Working data »
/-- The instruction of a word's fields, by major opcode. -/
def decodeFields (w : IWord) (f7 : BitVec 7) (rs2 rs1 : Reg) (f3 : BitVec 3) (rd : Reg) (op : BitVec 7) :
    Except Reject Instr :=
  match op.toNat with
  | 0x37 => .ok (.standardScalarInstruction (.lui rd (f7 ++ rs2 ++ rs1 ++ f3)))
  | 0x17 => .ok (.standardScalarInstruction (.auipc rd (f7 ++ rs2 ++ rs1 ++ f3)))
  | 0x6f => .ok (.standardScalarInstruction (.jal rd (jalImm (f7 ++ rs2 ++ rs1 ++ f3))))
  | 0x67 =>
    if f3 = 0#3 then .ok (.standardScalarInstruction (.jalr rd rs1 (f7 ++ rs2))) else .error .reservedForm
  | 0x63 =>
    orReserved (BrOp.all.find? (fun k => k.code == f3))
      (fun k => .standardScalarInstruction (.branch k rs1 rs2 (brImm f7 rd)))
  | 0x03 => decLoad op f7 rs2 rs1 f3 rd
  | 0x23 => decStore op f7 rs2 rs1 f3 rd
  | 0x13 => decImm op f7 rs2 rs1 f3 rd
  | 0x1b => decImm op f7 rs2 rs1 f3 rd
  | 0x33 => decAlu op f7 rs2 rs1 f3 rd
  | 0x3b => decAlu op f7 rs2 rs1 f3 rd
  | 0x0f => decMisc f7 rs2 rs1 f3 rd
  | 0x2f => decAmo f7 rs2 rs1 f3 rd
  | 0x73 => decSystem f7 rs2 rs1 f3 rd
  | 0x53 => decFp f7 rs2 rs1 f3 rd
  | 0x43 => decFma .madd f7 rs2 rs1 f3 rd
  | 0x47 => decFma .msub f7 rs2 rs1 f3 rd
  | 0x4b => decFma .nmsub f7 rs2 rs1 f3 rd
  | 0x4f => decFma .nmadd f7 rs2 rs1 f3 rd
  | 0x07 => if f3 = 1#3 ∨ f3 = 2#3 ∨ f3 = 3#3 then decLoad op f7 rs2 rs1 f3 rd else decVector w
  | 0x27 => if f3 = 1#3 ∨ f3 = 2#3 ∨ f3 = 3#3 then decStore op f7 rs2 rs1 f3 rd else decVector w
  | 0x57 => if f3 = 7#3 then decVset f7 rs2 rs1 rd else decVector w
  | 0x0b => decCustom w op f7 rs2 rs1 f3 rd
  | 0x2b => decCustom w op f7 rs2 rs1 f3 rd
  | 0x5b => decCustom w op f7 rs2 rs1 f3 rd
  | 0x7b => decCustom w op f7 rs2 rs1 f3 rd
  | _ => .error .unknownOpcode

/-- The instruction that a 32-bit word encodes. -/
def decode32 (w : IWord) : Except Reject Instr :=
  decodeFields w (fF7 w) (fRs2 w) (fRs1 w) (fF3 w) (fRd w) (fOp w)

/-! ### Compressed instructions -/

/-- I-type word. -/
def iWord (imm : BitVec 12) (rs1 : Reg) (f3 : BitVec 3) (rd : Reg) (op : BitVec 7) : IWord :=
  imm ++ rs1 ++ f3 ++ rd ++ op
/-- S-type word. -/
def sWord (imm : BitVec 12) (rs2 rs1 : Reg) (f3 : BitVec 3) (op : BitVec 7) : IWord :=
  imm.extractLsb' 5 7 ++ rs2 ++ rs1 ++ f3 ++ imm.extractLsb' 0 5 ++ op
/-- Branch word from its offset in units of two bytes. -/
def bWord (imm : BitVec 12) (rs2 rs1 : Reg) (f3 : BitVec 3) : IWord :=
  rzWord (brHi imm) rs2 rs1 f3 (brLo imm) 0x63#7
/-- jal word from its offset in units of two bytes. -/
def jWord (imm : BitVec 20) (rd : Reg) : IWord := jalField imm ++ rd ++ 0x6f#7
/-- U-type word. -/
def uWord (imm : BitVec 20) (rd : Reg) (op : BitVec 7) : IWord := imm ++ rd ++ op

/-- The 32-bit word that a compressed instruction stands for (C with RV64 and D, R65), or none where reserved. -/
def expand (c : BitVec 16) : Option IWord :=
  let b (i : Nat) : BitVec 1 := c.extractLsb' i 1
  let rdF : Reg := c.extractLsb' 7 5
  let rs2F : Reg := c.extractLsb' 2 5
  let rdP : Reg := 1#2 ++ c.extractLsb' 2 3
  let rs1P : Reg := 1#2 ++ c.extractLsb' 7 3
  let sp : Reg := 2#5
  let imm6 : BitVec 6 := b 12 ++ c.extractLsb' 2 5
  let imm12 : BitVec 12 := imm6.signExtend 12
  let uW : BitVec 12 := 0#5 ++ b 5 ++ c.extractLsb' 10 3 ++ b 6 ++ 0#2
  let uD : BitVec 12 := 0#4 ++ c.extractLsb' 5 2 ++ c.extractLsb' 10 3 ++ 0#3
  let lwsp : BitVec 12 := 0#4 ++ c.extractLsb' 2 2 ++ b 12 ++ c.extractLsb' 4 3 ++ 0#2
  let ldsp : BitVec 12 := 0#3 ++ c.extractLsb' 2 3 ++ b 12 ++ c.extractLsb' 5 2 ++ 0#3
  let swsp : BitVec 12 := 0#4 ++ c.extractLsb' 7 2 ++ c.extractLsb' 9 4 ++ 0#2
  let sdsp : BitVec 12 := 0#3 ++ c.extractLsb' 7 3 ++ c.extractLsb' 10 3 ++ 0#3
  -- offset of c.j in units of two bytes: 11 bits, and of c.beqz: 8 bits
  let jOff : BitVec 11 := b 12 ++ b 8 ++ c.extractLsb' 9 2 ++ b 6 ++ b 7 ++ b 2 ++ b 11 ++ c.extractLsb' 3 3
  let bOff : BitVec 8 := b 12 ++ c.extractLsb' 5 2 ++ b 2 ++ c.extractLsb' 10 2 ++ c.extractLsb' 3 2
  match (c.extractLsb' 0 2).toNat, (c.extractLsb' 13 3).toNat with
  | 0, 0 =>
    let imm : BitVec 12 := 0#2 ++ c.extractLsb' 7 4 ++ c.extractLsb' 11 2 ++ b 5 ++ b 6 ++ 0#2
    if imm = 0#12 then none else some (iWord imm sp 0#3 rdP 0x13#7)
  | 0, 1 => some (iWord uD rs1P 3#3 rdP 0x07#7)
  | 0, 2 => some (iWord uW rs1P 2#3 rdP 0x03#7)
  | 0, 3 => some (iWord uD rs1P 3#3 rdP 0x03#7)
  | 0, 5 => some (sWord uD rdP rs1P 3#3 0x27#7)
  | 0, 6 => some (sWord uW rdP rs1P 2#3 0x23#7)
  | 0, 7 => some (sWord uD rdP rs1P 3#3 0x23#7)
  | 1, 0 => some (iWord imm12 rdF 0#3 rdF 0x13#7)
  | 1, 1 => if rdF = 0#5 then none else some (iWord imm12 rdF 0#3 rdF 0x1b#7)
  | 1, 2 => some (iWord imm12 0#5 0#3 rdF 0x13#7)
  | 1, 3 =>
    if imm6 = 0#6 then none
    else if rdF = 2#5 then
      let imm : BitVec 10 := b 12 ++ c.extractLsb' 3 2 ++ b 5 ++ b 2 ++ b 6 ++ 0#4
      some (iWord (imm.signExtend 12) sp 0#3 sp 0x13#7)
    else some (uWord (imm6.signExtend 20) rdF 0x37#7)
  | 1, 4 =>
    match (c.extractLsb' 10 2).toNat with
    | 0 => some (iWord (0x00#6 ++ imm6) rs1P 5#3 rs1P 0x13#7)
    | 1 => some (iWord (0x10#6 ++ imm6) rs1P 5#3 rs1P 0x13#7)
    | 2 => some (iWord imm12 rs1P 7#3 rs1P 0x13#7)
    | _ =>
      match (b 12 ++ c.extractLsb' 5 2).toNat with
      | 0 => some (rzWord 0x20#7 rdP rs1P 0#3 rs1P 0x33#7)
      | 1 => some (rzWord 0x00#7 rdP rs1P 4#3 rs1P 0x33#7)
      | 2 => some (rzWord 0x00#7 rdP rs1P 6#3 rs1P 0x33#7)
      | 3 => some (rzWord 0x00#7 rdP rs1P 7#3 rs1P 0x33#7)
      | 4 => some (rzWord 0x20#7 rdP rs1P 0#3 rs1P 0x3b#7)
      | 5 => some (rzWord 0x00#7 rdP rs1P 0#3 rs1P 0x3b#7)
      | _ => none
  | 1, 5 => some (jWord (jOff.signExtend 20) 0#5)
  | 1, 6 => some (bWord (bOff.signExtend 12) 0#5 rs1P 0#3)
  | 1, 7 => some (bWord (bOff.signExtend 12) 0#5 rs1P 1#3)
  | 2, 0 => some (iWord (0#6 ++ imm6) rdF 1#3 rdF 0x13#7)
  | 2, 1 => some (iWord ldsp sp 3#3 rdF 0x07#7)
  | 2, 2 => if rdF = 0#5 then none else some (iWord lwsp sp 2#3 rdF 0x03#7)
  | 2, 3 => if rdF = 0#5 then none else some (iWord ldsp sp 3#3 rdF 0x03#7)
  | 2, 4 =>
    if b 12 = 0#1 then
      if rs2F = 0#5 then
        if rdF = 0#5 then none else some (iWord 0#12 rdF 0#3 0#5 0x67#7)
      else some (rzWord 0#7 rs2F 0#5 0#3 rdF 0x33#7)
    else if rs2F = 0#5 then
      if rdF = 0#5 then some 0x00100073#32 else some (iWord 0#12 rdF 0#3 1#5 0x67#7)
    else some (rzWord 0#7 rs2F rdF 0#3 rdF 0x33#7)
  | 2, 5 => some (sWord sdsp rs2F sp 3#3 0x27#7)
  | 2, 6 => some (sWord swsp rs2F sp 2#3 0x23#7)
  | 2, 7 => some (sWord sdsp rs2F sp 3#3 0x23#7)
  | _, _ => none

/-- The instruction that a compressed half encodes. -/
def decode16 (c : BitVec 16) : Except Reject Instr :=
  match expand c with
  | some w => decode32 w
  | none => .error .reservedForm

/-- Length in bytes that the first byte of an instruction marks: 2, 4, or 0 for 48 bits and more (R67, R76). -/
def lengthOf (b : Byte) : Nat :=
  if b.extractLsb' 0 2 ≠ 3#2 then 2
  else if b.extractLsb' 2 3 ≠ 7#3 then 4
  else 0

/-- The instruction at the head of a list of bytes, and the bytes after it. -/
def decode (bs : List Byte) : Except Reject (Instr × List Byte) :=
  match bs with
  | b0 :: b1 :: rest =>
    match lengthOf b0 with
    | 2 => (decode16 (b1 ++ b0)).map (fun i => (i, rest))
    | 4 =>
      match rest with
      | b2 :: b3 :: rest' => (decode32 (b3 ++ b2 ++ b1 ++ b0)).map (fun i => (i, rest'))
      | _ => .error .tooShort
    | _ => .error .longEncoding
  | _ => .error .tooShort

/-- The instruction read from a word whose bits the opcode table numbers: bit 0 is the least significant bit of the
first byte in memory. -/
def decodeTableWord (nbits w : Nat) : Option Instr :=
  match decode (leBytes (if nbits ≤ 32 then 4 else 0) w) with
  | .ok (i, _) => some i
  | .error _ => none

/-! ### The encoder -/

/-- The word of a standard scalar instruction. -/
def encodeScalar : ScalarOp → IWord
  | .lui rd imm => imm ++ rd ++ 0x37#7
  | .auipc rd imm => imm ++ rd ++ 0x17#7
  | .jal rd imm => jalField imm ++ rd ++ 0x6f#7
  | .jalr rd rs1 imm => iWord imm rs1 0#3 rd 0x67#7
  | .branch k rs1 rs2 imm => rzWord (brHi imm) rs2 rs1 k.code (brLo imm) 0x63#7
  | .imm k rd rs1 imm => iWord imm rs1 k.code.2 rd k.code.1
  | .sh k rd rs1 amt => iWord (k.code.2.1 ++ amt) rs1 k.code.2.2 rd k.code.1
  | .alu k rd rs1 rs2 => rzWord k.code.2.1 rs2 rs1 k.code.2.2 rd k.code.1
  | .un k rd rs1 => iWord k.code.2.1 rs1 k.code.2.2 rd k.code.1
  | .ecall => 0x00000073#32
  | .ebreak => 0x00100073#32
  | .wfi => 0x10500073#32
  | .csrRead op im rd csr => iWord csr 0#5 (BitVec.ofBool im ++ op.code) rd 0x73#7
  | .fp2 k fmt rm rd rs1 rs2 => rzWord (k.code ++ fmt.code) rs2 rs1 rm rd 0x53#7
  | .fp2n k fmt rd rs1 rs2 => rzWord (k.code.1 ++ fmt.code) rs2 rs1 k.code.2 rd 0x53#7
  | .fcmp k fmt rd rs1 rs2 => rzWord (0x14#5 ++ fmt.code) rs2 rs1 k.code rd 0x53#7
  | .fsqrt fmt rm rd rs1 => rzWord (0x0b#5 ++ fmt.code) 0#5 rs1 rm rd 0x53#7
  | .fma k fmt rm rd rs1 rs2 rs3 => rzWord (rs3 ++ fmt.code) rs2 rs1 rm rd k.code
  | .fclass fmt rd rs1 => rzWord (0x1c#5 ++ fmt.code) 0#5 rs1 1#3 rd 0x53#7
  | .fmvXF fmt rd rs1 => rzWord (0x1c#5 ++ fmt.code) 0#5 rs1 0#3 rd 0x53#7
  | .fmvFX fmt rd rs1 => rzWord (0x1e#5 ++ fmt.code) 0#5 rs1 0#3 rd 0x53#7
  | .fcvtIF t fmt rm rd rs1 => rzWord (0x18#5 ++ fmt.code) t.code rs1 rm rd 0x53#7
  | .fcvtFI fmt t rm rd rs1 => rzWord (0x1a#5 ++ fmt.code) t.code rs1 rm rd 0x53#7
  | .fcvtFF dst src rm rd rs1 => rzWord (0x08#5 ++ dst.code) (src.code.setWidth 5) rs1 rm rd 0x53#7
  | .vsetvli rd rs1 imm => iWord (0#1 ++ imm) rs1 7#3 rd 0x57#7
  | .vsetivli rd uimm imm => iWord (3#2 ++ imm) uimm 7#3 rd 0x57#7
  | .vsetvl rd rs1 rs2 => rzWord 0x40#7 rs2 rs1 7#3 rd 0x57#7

Task item »
Copy out each line of the records where the string "swsp" appears.

Response area »
  let swsp : BitVec 12 := 0#4 ++ c.extractLsb' 7 2 ++ c.extractLsb' 9 4 ++ 0#2
  | 2, 6 => some (sWord swsp rs2F sp 2#3 0x23#7)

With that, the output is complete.